Алина Борисова

Город над бездной

Глава 1

Лиза

— И пожалуйста, не опаздывайте. — Светлейшая Александра сияла, как Невечерняя Звезда. — Автобус на Гору Вампиров отходит ровно в два, ждать никого не будем! Кто опоздает — пропустит самое значительное событие всей своей жизни!

— Угу, она, видать, в свое время пропустила, — хмыкнул за спиной Петерс, — вон как нынче-то туда рвется!

Мальчишки неподобающе хрюкнули. На них вроде бы даже шикнули, но как-то не всерьез, вполсилы. Неудержимая радость вилась над строем выпускников, ширясь с каждым выданным аттестатом, с каждым сказанным словом. Свобода лилась на них лепестками отцветающей вишни, врывалась в легкие ветром с далеких лугов, пьяня ароматами диких трав и вольных цветов. Они теперь тоже, как эта трава, как эти цветы, — свободные, вольные, потому что завтра их ждет не просто лето, не просто каникулы, их ждет настоящая, безграничная Свобода Взрослого Человека. Они выросли, они перешагнули рубеж, они окончили школу, и теперь ни одна светлейшая учительница на свете не вправе указывать им, что, когда и в каком порядке делать, что думать и о чем и с кем говорить.

Да и конечно же, Гора Вампиров. Древнейшая традиция, ритуал, священная обязанность. И вместе с тем — самая заветная мечта любого мальчишки или девчонки. И самое светлое воспоминание любого взрослого. На Гору Вампиров можно подняться лишь раз, в День Перехода — так торжественно именовали здесь окончание школы. Взглянуть на сказочный город за Бездонной Бездной и, присев на мягкое кресло в уютном кабинете, отдать свою кровь — немного, всего на флакон — о нет, не вампирам, обычным врачам в строгих белых халатах. В память об обретенной свободе. В подтверждение верности заветам предков. В благодарность Великим и Мудрым вампирам, даровавшим некогда людям саму возможность Просто Жить.

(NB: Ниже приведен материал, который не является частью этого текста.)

-- ==== Sys2Proof/Machine/Lend.lean ====
section
/-! DEFINITION. Lending (R479 to R506): compositions, their push rings, state push and its ownership, the detour log, keeps, restores, and reclaim. -/

namespace Sys2Proof.Machine

def State.lend' (f : LendSt → LendSt) (s : State) : State := { s with lend := f s.lend }
def State.comp (s : State) (id : Nat) : Option Comp := s.lend.comps.get id
def State.setComp (id : Nat) (c : Comp) (s : State) : State := s.lend' fun l => { l with comps := l.comps.put id c }
def State.modComp (id : Nat) (f : Comp → Comp) (s : State) : State := s.lend' fun l => { l with comps := l.comps.modify id f }

/-! ## Descriptors (R480, R481) -/

def dTraining (d : Bytes) : Bool := bitOf (byteAt d 5) 0
def dSpan (d : Bytes) : Bool := bitOf (byteAt d 5) 1
def dLose (d : Bytes) : Nat := if byteAt d 4 = 0 then 2 else byteAt d 4
def dKeeper (d : Bytes) : W32 := w32 (fieldAt d 72 4)
def dPush (d : Bytes) : Nat := fieldAt d 76 4
def dDetour (d : Bytes) : Nat := fieldAt d 80 4
def dBase (d : Bytes) : Nat := fieldAt d 88 8
def bitsSet (n k : Nat) : List Nat := (List.range k).filter (bitOf n)
/-- The units a descriptor names, sequencers apart. -/
def dUnits (d : Bytes) : List (UnitClass × Nat) :=
  (bitsSet (fieldAt d 8 4) 32).map (fun i => (UnitClass.me, i)) ++ (bitsSet (fieldAt d 12 4) 32).map (fun i => (UnitClass.vu, i))
    ++ (bitsSet (fieldAt d 16 8) 64).map (fun i => (UnitClass.sk, i)) ++ (bitsSet (fieldAt d 32 2) 16).map (fun i => (UnitClass.ge, i))
def dSeqs (d : Bytes) : List Nat := bitsSet (fieldAt d 24 8) 64
def dLinks (d : Bytes) : List Nat := ((List.range 8).map fun i => byteAt d (56 + i)).filter (· != 255)
def dSmall (d : Bytes) : Bool := decide ((bitsSet (fieldAt d 8 4) 32).length ≤ 4 ∧ fieldAt d 48 8 ≤ 2 ^ 38) && !dSpan d

/-- FREE and RECLAIMED compositions are not live (R479, Table 14.7). -/
def Comp.live (c : Comp) : Bool := decide (1 ≤ c.state ∧ c.state ≤ 3)
def State.compLive (s : State) (id : Nat) : Bool := (s.comp id).any Comp.live
def Comp.training (c : Comp) : Bool := dTraining c.desc
/-- The secured step (R489, R497). -/
def Comp.secured (c : Comp) : Nat := if c.detour then max c.secKeeper c.secLocal else c.secKeeper
def State.showLend (s : State) : State := s.setNat Reg.LEND_LIVE (s.lend.comps.vals.filter Comp.live).length

/-- A descriptor that PD_PUSH, PD_DETOUR or a keep may name. -/
def State.pdFits (s : State) (n tier : Nat) (o : Owner) : Bool := (s.pds.get n).any fun d => d.kind == 5 && d.tier == tier && d.owner == o

/-- A unit is held by the system and stays there. -/
def State.systemUnit (s : State) (c : UnitClass) (n : Nat) : Bool := (s.engine c n).owner == .system && (s.engine c n).clearing.isNone && !s.engRetired c n
/-- Queue 5 or 6 of a link is held by a live composition other than `id`. -/
def State.linkHeld (s : State) (id l : Nat) : Bool := s.lend.comps.any fun e => e.1 != id && e.2.live && e.2.links.contains l

/-- The checks of R482 that FORM and CHANGE share; `old` is what the composition holds already. -/
def State.compChecks (s : State) (d : Bytes) (old : List (UnitClass × Nat)) (oldSeqs : List Nat) : List (Bool × Nat) :=
  let id := fieldAt d 2 2
  let o := Owner.comp id
  let notice := byteAt d 84
  [(decide (byteAt d 0 ≠ 0), St.version),
   -- the notice counter's group will be the composition's (R283)
   (decide (notice < 8) && !(dSeqs d).contains (8 * notice + byteAt d 85 % 64 / 8), St.denied),
   (decide (8 < byteAt d 4 ∨ id = 0) || (dLinks d).any (fun l => decide (95 < l)) || !decide (dLinks d).Nodup
      || decide (fieldAt d 64 4 = 0xFFFFFFFF ∨ fieldAt d 68 4 = 0xFFFFFFFF)
      || (dPush d != 0 && !s.pdFits (dPush d) 1 o) || (dDetour d != 0 && !s.pdFits (dDetour d) 2 o)
      || (dTraining d && (dKeeper d == 0xFFFFFFFF || dPush d == 0)), St.range),
   ((dUnits d).any (fun u => !old.contains u && !s.systemUnit u.1 u.2) || (dSeqs d).any (fun q => !oldSeqs.contains q && ((s.seqCore q).owner != .system || s.isRetired 10 q))
      || (dLinks d).any (s.linkHeld id), St.busy)]

/-! ## Moving units, queues and quotas (R483, R484) -/

/-- A sequencer is switched off and passes to an owner, the counters of its group at 0 (R296). -/
def State.passSeq (o : Owner) (q : Nat) (s : State) : State :=
  let s := (List.range 8).foldl (fun t i => t.setNat (syncOff (q / 8) (8 * (q % 8) + i)) 0) s
  ((s.haltSeq q).setSeq q { (s.seqCore q) with state := 0, owner := o, program := [], cpu := rvReset }).setNat (Reg.CD_SQ_OWNER + 0x80000 * (q / 8) + 0x40 * (q % 8)) (ownerKey o)

/-- A link queue's RATE from the next refill (R462); `none` returns it to Table 13.2. -/
def State.shapeQueue (q : Nat) (rate : Option Nat) (l : Nat) (s : State) : State :=
  let x := s.point (.link l)
  let y := x.queue q
  let now := y.change.getD (y.rate, y.burst, y.weight)
  let dst_ := match rate with
    | some r => (r, now.2.1, now.2.2)
    | none => (unshaped, 64, 48)
  s.setPoint (.link l) { x with queues := x.queues.set q { y with change := some dst_ } }
def State.shapeLinks (d : Bytes) (ls : List Nat) (s : State) : State :=
  ls.foldl (fun s l => (s.shapeQueue 5 (some (fieldAt d 68 4)) l).shapeQueue 6 (some (fieldAt d 64 4)) l) s
def State.unshapeLinks (ls : List Nat) (s : State) : State := ls.foldl (fun s l => (s.shapeQueue 5 none l).shapeQueue 6 none l) s

/-- The quotas of codes 0 to 2 of a composition. -/
def State.compQuota (id : Nat) (qs : List Nat) (s : State) : State :=
  (qs.zip [0, 1, 2]).foldl (fun s q => s.setLimit (.comp id) q.2 q.1) s
def dQuotas (d : Bytes) : List Nat := [fieldAt d 36 4, fieldAt d 40 4, fieldAt d 48 8]

/-- A unit of the composition is still being cleared. -/
def State.clearing (s : State) (id : Nat) : Bool := s.eng.units.vals.any fun e => e.clearing == some (.comp id) || (e.owner == .comp id && e.clearing.isSome)

def State.lendFail (slot st : Nat) (s : State) : State := (s.bump Reg.LEND_CMD_ERR).slotDone .lend slot st

/-- The descriptor bytes that ARG0 and ARG1 name, with the checks of their place. -/
def State.lendDesc (s : State) (slot n : Nat) : List (Bool × Nat) × Bytes :=
  let h := bitsOf (s.slotArg .lend slot 0) 31 16
  let off := 64 * s.slotArg .lend slot 1
  (s.rgnChecks .system h off n false, (s.handleRead h off n).getD [])

/-- A composition as FORM makes it. -/
def newComp (d : Bytes) (region : Nat) (slot : Nat) : Comp where
  desc := d
  state := 2
  reason := 0
  region := region
  changes := 0
  keeper := dKeeper d
  lose := dLose d
  pdDetour := dDetour d
  begun := dBase d
  formed := false
  openStep := false
  objects := []
  waiting := none
  items := []
  secKeeper := dBase d
  secLocal := 0
  ownSeq := 1
  detour := false
  resuming := false
  log := []
  logSeq := 1
  logAt := 0
  probed := 0
  slot := some slot
  reclaimFrom := 0
  deadline := 0
  closed := false
  linksDown := []
  pushBytes := 0
  repush := 0
  gateStall := 0
  detours := 0
  ackStale := 0
  reclaimLtc := 0

/-- FORM (R482, R483). -/
def formRun (slot : Nat) (s : State) : State :=
  let x := s.lendDesc slot 128
  let d := x.2
  let id := fieldAt d 2 2
  let given := !d.isEmpty
  let s := s.usedHandle (bitsOf (s.slotArg .lend slot 0) 31 16) (64 * s.slotArg .lend slot 1) d.length
  let num := s.freeNumber
  let us := (s.offer (List.range 24)).take 1
  let body := if given then (decide (byteAt d 1 ≠ 1), St.version) :: s.compChecks d [] []
      ++ [(s.compLive id || decide (64 ≤ (s.lend.comps.vals.filter Comp.live).length) || num.isNone || us.isEmpty || fieldAt d 36 4 == 0, St.busy)] else []
  let st := r21 (x.1 ++ body)
  if st ≠ St.ok then s.lendFail slot st
  else
    let num := num.getD 0
    let gen := s.nextGen num
    let o := Owner.comp id
    let r : Region := ⟨gen, o, 5, false, false, us, 0, []⟩
    let t := (s.setRegion num r).setUnits .allocated us
    let t := { t with kitty := { t.kitty with lastGen := t.kitty.lastGen.put num gen } }
    let t := (dUnits d).foldl (fun t u => t.reclaimUnit u.1 u.2 o) t
    let t := (dSeqs d).foldl (fun t q => t.passSeq o q) t
    let t := ((t.compQuota id (dQuotas d)).shapeLinks d (dLinks d)).setComp id (newComp d (r.handle num) slot)
    (t.showLend).slotWaits .lend slot (.other 1 id 0)

/-- CHANGE (R484): refused for what differs, else applied; new KEEPER, LOSE_STEPS and PD_DETOUR wait for the next STEP_BEGIN. -/
def changeRun (slot : Nat) (s : State) : State :=
  let x := s.lendDesc slot 128
  let d := x.2
  let s := s.usedHandle (bitsOf (s.slotArg .lend slot 0) 31 16) (64 * s.slotArg .lend slot 1) d.length
  let id := fieldAt d 2 2
  let given := !d.isEmpty
  match s.comp id with
  | none => s.lendFail slot (r21 (x.1 ++ (if given then s.compChecks d [] [] ++ [(true, St.notOwner)] else [])))
  | some c =>
    let differs := byteAt d 1 != byteAt c.desc 1 || dTraining d != dTraining c.desc || dSpan d != dSpan c.desc || (dSpan d && fieldAt d 6 2 != fieldAt c.desc 6 2)
      || dPush d != dPush c.desc
    let stopped := (dSeqs c.desc).all fun q => (s.seqCore q).state != 1 && (s.seqCore q).state != 2
    let st := r21 (x.1 ++ (if given then s.compChecks d (dUnits c.desc) (dSeqs c.desc)
      ++ [(differs, St.range), (!c.live, St.notOwner), (c.state != 1 || (!(dSmall d && dSmall c.desc) && !stopped), St.busy)] else []))
    if st ≠ St.ok then s.lendFail slot st
    else
      let o := Owner.comp id
      let old := dUnits c.desc
      let t := (old.filter fun u => !(dUnits d).contains u).foldl (fun t u => t.reclaimUnit u.1 u.2 .system) s
      let t := ((dUnits d).filter fun u => !old.contains u).foldl (fun t u => t.reclaimUnit u.1 u.2 o) t
      let t := ((dSeqs c.desc).filter fun q => !(dSeqs d).contains q).foldl (fun t q => t.passSeq .system q) t
      let t := ((dSeqs d).filter fun q => !(dSeqs c.desc).contains q).foldl (fun t q => t.passSeq o q) t
      let t := t.compQuota id (dQuotas d)
      let t := (t.unshapeLinks ((dLinks c.desc).filter fun l => !(dLinks d).contains l)).shapeLinks d (dLinks d)
      let down := c.linksDown.filter fun l => (dLinks c.desc).contains l && (dLinks d).contains l && !(s.port l).live
      (t.setComp id { c with desc := d, state := 2, slot := some slot, linksDown := down }).slotWaits .lend slot (.other 2 id 0)

/-- The status block (R485). -/
def Comp.status (c : Comp) : Bytes :=
  leBytes 4 c.changes ++ leBytes 1 c.state ++ List.replicate 3 0 ++ sliceAt c.desc 8 4 ++ sliceAt c.desc 12 4 ++ leBytes 8 c.secured ++ leBytes 8 c.begun
    ++ List.replicate 32 0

Тут я поморщилась. Слишком много больших букв, слишком много патетики. Но по-другому о Великих и Мудрых говорить было категорически не принято, и не единожды слышанные фразы намертво впечатались в мозг, став базовыми шаблонами для любой мыслительной конструкции.

— Лара, ну давай, ну давай же скорее, — Лиза вилась у меня на руке нетерпеливым котенком, — будешь стоять и мечтать, мы не успеем как следует пообедать, а вампиры любят полнокровных девочек.

— А просто полные им не подойдут?

— Лара, ну как ты можешь? Сегодня такой день! Такой шанс!

— Шанс на что, Лиза? Сдать кровь в пробирку?

— Ты невозможна, Лариса. Ну как можно, как можно быть такой неромантичной? Ты же знаешь, что иногда, да-да, я знаю, нечасто, не каждый раз, но иногда… они все-таки приходят…

Ну все, завела свою песенку! Лиза была моей подругой, самой близкой, самой лучшей, самой-самой. Мы делили с ней все секреты, все мечты и проказы. Но от одной из самых светлых ее грез меня попросту мутило. Лиза по-глупому, по-идиотски, по-детски мечтала о вампирах!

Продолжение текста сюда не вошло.